I have said some outrageous things in the grips of codependent anxiety also. Please don't give that a second thought, and know that it probably wasn't even heard or remembered by your A. We are not perfect, we have been majorly affected by this person's disease, and we have learned lessons from our own mistakes as well. It takes time to work through the healing process when one goes through a traumatic experience, so don't beat yourself up any more over this past semester. Do you have anyone at the university you can talk with, a counselor? Perhaps you can seek out someone who will not only help you through this experience but can assist you in "redoing" those classes that you didn't do well in. What about your parents? Is your relationship with your mother or father such that you could confide and let some of this terrible secret anquish out?

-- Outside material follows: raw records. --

/-- Perform the special lanes in order, each line counted once (R54) (DESIGN CHOICE, log 19); the lanes of a store to one line go together
(R81, R428). -/
def State.specials (s : State) (core world n : Nat) (m : MemOp) (wb : Waybill) (missed : List Nat) :
    List Nat → List (List (LaneReq × Xlat)) → List (Nat × Nat × Waybill) × State
  | _, [] => ([], s)
  | seen, [] :: t => State.specials s core world n m wb missed seen t
  | seen, ((r, x) :: more) :: t =>
    if x.region = .device then
      let s := { s with agenda := wsCommand ((cmdWindow x.gpa).getD 24) (BitVec.ofNat 64 r.data) true ++ s.agenda }
      State.specials s core world n m wb missed seen t
    else
      let key := l2Key x.ident x.tag (x.gpa / 128)
      let s := if seen.contains key then s else s.sampleHome core world m.kind x r.addr (missed.contains key)
      if m.kind = .store ∧ x.region = .hbm then
        State.specials (s.homeMerge x n (((r, x) :: more).map (fun e => { e.1 with addr := e.2.gpa })) wb) core world n m wb missed (key :: seen) t
      else
        let (v, w, s) := s.homeAccess m x r wb
        let (l, s) := State.specials s core world n m wb missed (key :: seen) t
        ((r.lane, v, w) :: l, s)

/-- The lanes of an instruction in an order that is not defined (R131). -/
def laneOrder (k : Nat) (l : List (LaneReq × Xlat)) : List (LaneReq × Xlat) :=
  l.foldr (fun a acc =>
    let before := acc.filter (fun b => decide (Config.laneRank k 0 b.1.lane < Config.laneRank k 0 a.1.lane))
    before ++ a :: acc.filter (fun b => !decide (Config.laneRank k 0 b.1.lane < Config.laneRank k 0 a.1.lane))) []

/-! ### What a placed lane becomes -/

/-- Lanes grouped by a key, in the order the keys first appear. -/
def groupKey {α β : Type} [DecidableEq β] (key : α → β) : List α → List (β × List α)
  | [] => []
  | a :: t =>
    let g := groupKey key t
    match g.find? (fun e => e.1 == key a) with
    | some e => (key a, a :: e.2) :: g.filter (fun x => x.1 != key a)
    | none => (key a, [a]) :: g

/-- The special lanes of an instruction that go together: those of a store to one line of HBM. -/
def specialGroups (m : MemOp) (l : List (LaneReq × Xlat)) : List (List (LaneReq × Xlat)) :=
  if m.kind = .store then
    (groupKey (fun e => (e.2.atom, l2Key e.2.ident e.2.tag (e.2.gpa / 128))) (l.filter (fun e => e.2.region == .hbm))).map Prod.snd ++
      (l.filter (fun e => e.2.region != .hbm)).map (fun e => [e])
  else l.map (fun e => [e])

/-- The requests of the lanes that go on: one per line or block, one per lane for an atomic, of which the sampler counts the
first of a line (R54) (DESIGN CHOICE, log 8). -/
def reqsOf (base : Req) (m : MemOp) (wb : Waybill) (go : List (LaneReq × Place)) : List Req :=
  let mk (g : List (LaneReq × Place)) : Option Req :=
    match g with
    | [] => none
    | (r, .chip ph _) :: _ =>
      some { base with
        stage := .bank, space := m.space, line := ph / 256, va := r.addr, vas := g.map (fun e => e.1.addr)
        lanes := g.map (fun e => match e.2 with
          | .chip ph _ => { e.1 with addr := ph }
          | .glob _ => e.1) }
    | (r, .glob x) :: _ =>
      some { base with
        stage := if x.atom then .atom else .l2
        kind := if x.atom && base.kind == .cfetch then .load else base.kind
        strong := base.strong || x.atom, scope := if x.atom then 5 else base.scope
        ident := x.ident, tag := x.tag, line := x.gpa / 128, psize := x.size, home := lfHome x.leaf, va := r.addr
        vas := g.map (fun e => e.1.addr)
        lanes := g.map (fun e => match e.2 with
          | .glob x => { e.1 with addr := x.gpa }
          | .chip _ _ => e.1) }
  let key (e : LaneReq × Place) : Bool × Bool × Nat × Nat :=
    match e.2 with
    | .chip ph _ => (false, false, 0, ph / 256)
    | .glob x => (x.ident, x.atom, x.tag + 1, x.gpa / 128)
  let groups := if m.kind = .atomic then go.map (fun e => [e]) else (groupKey key go).map Prod.snd
  (groups.filterMap mk).foldl (fun acc r =>
    let again := acc.any (fun e => r.space == 0 && e.line == r.line && e.tag == r.tag && e.ident == r.ident)
    acc ++ [{ r with wb, counted := again }]) []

It can be a real relief to get these experiences out to loved ones, who I have found are more supportive than I thought. I know that if my daughter came to me as broken/on the edge as you, I would be grateful that she turned to me for help and love.

I think that one day, if you decide to continue your medical career, that you will be the kind of doctor that I would like to have, one who has had a few experiences in life that weren't perfect and that has empathy for her patients whose lives are in crisis. I believe that things happen along our life path for a reason, sometimes not to be known until much later, and that these experiences that become a part of our person can have an impact on others someday. Good luck, college girl. You can survive one crappy semester, learn from it, and grow into a wonderful woman and professional. Just give yourself the time you need and the education of codependency for now.